In 1998, Mark Pollock, lost his sight at the age of 22 years old. The loss hit him hard as, having previously been extremely active, he believed that he would be unable to lead what he considered to be a normal life. 11 years later though in 2009, Mark had proven himself wrong by becoming the first blind man to complete the trek to the South Pole.
The journey marked a turning point in Mark’s relationship with his blindness, he’d proven that he could overcome challenges that any sighted person would struggle with. But just as he was finally picking himself up after being stuck down by blindness, Mark was hit by an even more devastating blow.
On the 2nd of July 2010, Mark fell from a second storey window whilst sleepwalking. He suffered a fractured skull, a number of serious internal injuries and internal bleeding, broken ribs and a spine broken in three places. When he was finally out of danger, he found that he was paralysed from the waist down.
Describing his feelings upon finding himself needing to deal with this new hurdle, Mark said:
“…I think I wrote on my blog ‘blind, paralysed and broken’, and I think for the last six months, the reason I said that I was broken was because I was mentally pretty down, all sorts of infections and difficulties and setbacks for the last six months and I really couldn’t see beyond the next day, the next infection.”
“So up to this point I’ve always been someone who looked forward and set a goal and was inspired by that goal, but having broken my back and been lying in bed for so long everything was really quite negative because I could only bring myself to look at the bad stuff that was happening, the fact that I couldn’t use my legs, the fact that I was sick the fact that I couldn’t see a future.”
Mark suffered a bout of infections which, alongside the obvious challenges of his new condition, left him emotionally and physically drained, as he put it, “I just felt like I was going down and down and down”. But rather than going under, Mark drew on the strength he’d already demonstrated in coming to terms with his blindness, to help him to see that he could cope with this new challenge:
“I had to re-frame the problem, not to just look at the really difficult times but to try and understand that I would get through each of the little challenges and to take them on and get through them one by one, and I think, the conversation I had with one of the clinical staff in Stoke Mandeville (centre for spinal injury) was to think back about how I felt a month after going blind and three months after going blind and six months after going blind, and it did improve, so I was sort of drawing on previous experiences to know that you do feel awful but it will get better and if you can just stick in there you can eventually start to take control of things again.”

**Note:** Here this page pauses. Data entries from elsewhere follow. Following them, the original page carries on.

/-- A handle that a Lace has taken and that is not yet free (R178, R179). -/
structure Held where
  h : BitVec 16
  /-- R189, R190: admission slots of the requests whose data the slab carries. -/
  reqs : List Nat
  /-- R179: consumers that have not released it. -/
  waits : List Nat
  /-- R186, R189: the vector of the launch that the slab begins in, and the row blocks (bytes, where no planes are formed)
  of that vector that earlier slabs carry. -/
  vec : Nat
  off : Nat
  /-- R191: a Ferry filled it. -/
  ferry : Bool
  /-- R408: it is granted to a multicast sender, whose push has not yet come. -/
  awaits : Bool := false
  deriving DecidableEq, Repr

/-- A slab that a stream has left open for the next request's vectors (R186, R189). -/
structure OpenSlab where
  h : BitVec 16
  /-- R186: CONT, the headers of the vectors begun in it, its row blocks; its bytes where no planes are formed. -/
  cont : Bool
  heads : List Bytes
  blocks : List Bytes
  data : Bytes
  poison : Bool
  special : Bool
  /-- R193: the requests whose data it carries, each with its slab deadline. -/
  dues : List (Nat × BitVec 64)
  deriving DecidableEq, Repr

/-- One Lace (R178). -/
structure Lace where
  launch : Nat
  /-- R178: depth 1 to 16. -/
  depth : Nat
  consumers : List LaceConsumer
  held : List Held
  /-- R178: entries pushed so far. -/
  pushed : Nat
  /-- R189: requests whose streams have ended on it. -/
  fed : List Nat
  /-- R189: the slab that the next request's stream goes on filling. -/
  partialSlab : Option OpenSlab
  /-- R186, R408: row blocks (bytes, where no planes are formed) that multicast slabs have brought. -/
  came : Nat := 0
  deriving DecidableEq, Repr

/-! ## Shank (05_shank.md) -/

/-- A recompute request at a cluster (R143, R144). -/
structure Recompute where
  island : Nat
  join : Nat
  slice : Nat
  bank : Nat
  plane : Nat
  row : Nat
  handle : BitVec 16
  offset : Nat
  planes : Nat
  cols : Nat
  frac : Nat
  outputs : Nat
  firstOutput : Nat
  rows : Nat
  scaled : Bool
  /-- R145: the streaming read has started. -/
  started : Bool
  /-- R145: rows still to be streamed. -/
  rowsLeft : List Nat
  /-- R144: the exact lanes so far. -/
  lanes : List (BitVec 320)
  poisoned : Bool
  /-- R146: Tide when the request left the sequencer. -/
  since : BitVec 64
  /-- R146: re-reads so far. -/
  rereads : Nat
  deriving DecidableEq, Repr

/-- A result of a step before its rounding: an FP32 code, or the exact value n × 2^e of an integer or exact-dot sum (R137,
R138, R141). -/
inductive StepNum where
  | f32 (c : BitVec 32)
  | exact (n e : Int)
  deriving DecidableEq, Repr

/-- What a tile works on (R135). -/
inductive TileWork where
  | recompute (n : Nat)
  | cover (launch slice vec : Nat) (xs : List Int) (special poison : Bool)
  | step (launch vec : Nat) (input : Bytes) (special poison : Bool) (done : List StepNum)
  | adapter (launch context vec : Nat) (xs : List Int) (poison : Bool)
  deriving DecidableEq, Repr
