/-- DUPLICATE_REPLAY (R366, R367): a waiting duplicate whose original has completed is answered from the key log. -/
def execDuplicateReplay (pair : Fin 16384) (key : BitVec 64) (log : HostRead) (s : State) : Res :=
  let q := pair.val
  let p := pairOf s q
  let live := s.que.cmds.any fun c => c.2.pair = q && entKey c.2.entry = key.toNat
  match p.duplicates.find? fun d => d.1 = key with
  | none => .next s
  | some d =>
    if live || p.state == .error || p.state == .disabled then .next s
    else if pairLogHarbour p && runWaits s (logAddr p key.toNat) 32 then .next (runWake (logAddr p key.toNat) 32 s)
    else
      let (read, s) := ringRead (pairLogHarbour p) (logAddr p key.toNat) 32 log s
      let s := modPair q (fun p => { p with duplicates := p.duplicates.erase d }) s
      match read with
      | .data b =>
        let b := fit b 32
        if fld b 0 8 = key.toNat then
          let r : Reply := { status := St.duplicateReplayed, result := fld b 8 8, detail := fld b 0x1A 2,
                             poison := fld b 0x10 4, discarded := bitAt (fld b 0x1E 2) 2 }
          .next (postEntry q key.toNat r (fld b 0x1C 1) d.2.1 d.2.2 (bump (ob 0x6105 1) s))
        else .next (postEntry q key.toNat { status := St.replayLost } 0 d.2.1 d.2.2 (bump (ob 0x6107 1) s))
      | _ => .next (postEntry q key.toNat { status := St.replayLost } 0 d.2.1 d.2.2 (bump (ob 0x6107 1) s))

/-- A doorbell write that is dropped (R356). -/
def doorbellDrop (s : State) : State := bump (ob 0x6104 1) s

/-- An invalid doorbell write (R356). -/
def doorbellBad (q : Nat) (s : State) : State := pairError q .doorbellError (bump (ob 0x6104 1) s)

/-- The checks that both doorbells share (R356, R500): the pair's own port, ENABLED, the module ready. -/
def doorbellOpen (s : State) (port : Port) (q : Nat) : Bool :=
  (pairOf s q).state == .enabled && (pairOf s q).port == port

/-- SQ_TAIL_DOORBELL (R356, R471). -/
def execSqTailDoorbell (port : Port) (pair : Fin 16384) (value : BitVec 32) (s : State) : Res :=
  let q := pair.val
  let p := pairOf s q
  let tail := value.toNat % 65536
  if !(s.power.phase == .ready) then .next s
  else if !doorbellOpen s port q then .next (doorbellDrop s)
  else
    let n := p.sqEntries
    let pend := (p.sqTail + n - p.sqHead) % n
    let adv := (tail + n - p.sqTail) % n
    let s := wantOn domCore (cause 8 s)
    if n ≤ tail || n ≤ pend + adv then .next (doorbellBad q s)
    else .next (modPair q (fun p => { p with sqTail := tail }) s)

/-- CQ_HEAD_DOORBELL (R356, R471). -/
def execCqHeadDoorbell (port : Port) (pair : Fin 16384) (value : BitVec 32) (s : State) : Res :=
  let q := pair.val
  let p := pairOf s q
  let head := value.toNat % 65536
  if !(s.power.phase == .ready) then .next s
  else if !doorbellOpen s port q then .next (doorbellDrop s)
  else
    let n := p.cqEntries
    let written := (p.cqTail + n - p.cqHead) % n
    let adv := (head + n - p.cqHead) % n
    let s := wantOn domCore (cause 8 s)
    if n ≤ head || written < adv then .next (doorbellBad q s)
    else .next (modPair q (fun p => { p with cqHead := head }) s)

/-- INTERRUPT_TIMER (R358): INTR_TIME_US has passed since the first completion not yet signalled. -/
def execInterruptTimer (pair : Fin 16384) (s : State) : Res :=
  let q := pair.val
  let p := pairOf s q
  match p.firstUnsignalled with
  | none => .next s
  | some t =>
    if decide (p.intrTime * 1000 ≤ (tideOf s - t).toNat) && decide (0 < p.unsignalled) then
      .next (pairInterrupt q s)
    else .next s

/-! ## Enabling and disabling (R353 to R355) -/

/-- A power of two from 16 to 65,536. -/
def ringSizeOk (n : Nat) : Bool := 16 ≤ n && n ≤ 65536 && n = 2 ^ Nat.log2 n

/-- A run of bytes lies in one HOST segment (R159, R354). -/
def inHostSegment (s : State) (a len : Nat) : Bool :=
  decide (a + len ≤ 2 ^ 30) && decide (0 < len) && addrSeg a = addrSeg (a + len - 1) &&
    (segOf s (addrSeg a)).use == .host && !(domState s (domSeg (addrSeg a)) == .failed)

/-- Port D's mode in force (R342). -/
def dRoot (s : State) : Bool := s.regs.dMode = 1
def dEndpoint (s : State) : Bool := s.regs.dMode = 0

/-- The pair that a 64-byte record describes (R354), enabled with rings at their starts (R355, R365). -/
def pairFromRecord (b : Bytes) (old : QPair) : QPair :=
  let flags := fld b 2 2
  let keep := bitAt flags 6
  { state := .enabled
    port := if fld b 1 1 = 0 then .u else .d
    flags := BitVec.ofNat 16 flags
    sqEntries := fld b 4 4
    cqEntries := fld b 8 4
    group := BitVec.ofNat 16 (fld b 0xC 2)
    vector := BitVec.ofNat 16 (fld b 0xE 2)
    sqBase := BitVec.ofNat 64 (fld b 0x10 8)
    cqBase := BitVec.ofNat 64 (fld b 0x18 8)
    logBase := BitVec.ofNat 64 (fld b 0x20 8)
    intrCount := fld b 0x28 2
    intrTime := fld b 0x2A 2
    hs := if keep then old.hs else 0
    seen := if keep then old.seen else 0 }

/-- The fields of a record are valid for an enable (R350, R354, R355). -/
def recordValid (s : State) (b : Bytes) : Bool :=
  let flags := fld b 2 2
  let sq := fld b 4 4
  let cq := fld b 8 4
  let spaceOk := fun (bit base len : Nat) => !bitAt flags bit || inHostSegment s base len
  fld b 1 1 ≤ 1 && (fld b 1 1 = 0 || dEndpoint s) && flags < 128 && !(fld b 1 1 = 1 && bitAt flags 0) &&
    ringSizeOk sq && ringSizeOk cq && (fld b 0xC 2 < 4096 || fld b 0xC 2 = 0xFFFF) &&
    fld b 0xE 2 < (if dRoot s && fld b 1 1 = 0 then 1792 else 2048) &&
    fld b 0x10 8 % 4096 = 0 && fld b 0x18 8 % 4096 = 0 && fld b 0x20 8 % 4096 = 0 &&
    spaceOk 3 (fld b 0x10 8) (64 * sq) && spaceOk 4 (fld b 0x18 8) (32 * cq) && spaceOk 5 (fld b 0x20 8) 131072 &&
    zeroAt b 0x2C 20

Now this advice might well be the type of thing that you’d dismiss out of hand if it was coming from some tanned, rich, pampered self-help guru, making millions from talking about how to deal with problems they are unlikely to face themselves, but these words come from someone who has lived though and is living through a situation more difficult than most will ever even come close to.
Whilst we complain about a bit of extra fat, or an inability to stay away from the cookie jar, problems we are actually perfectly capable of doing something about, here’s someone who is living proof that it’s possible to tackle any problem if you can put things into perspective:
I’ve always been conscious that you can choose to see things happening to you, and on that basis you’re out of control, you’re a victim. But at the end of the day, you have to decide whether you’re going to lie back and let it all happen to you, or whether you’re willing to make a decision and get on with it and look to the future.
Training, improving your diet, quitting a bad habit like smoking, the words above could apply to any of us, even in these comparatively petty challenges we face from day to day. Are we going to be victims of our circumstances, or make a decision about where we want our lives to go? I’m not sure I could ever handle the situation with as much courage as Mark has shown, but given his example, I don’t think I can let myself get away with saying “It’s too hard” so lightly ever again..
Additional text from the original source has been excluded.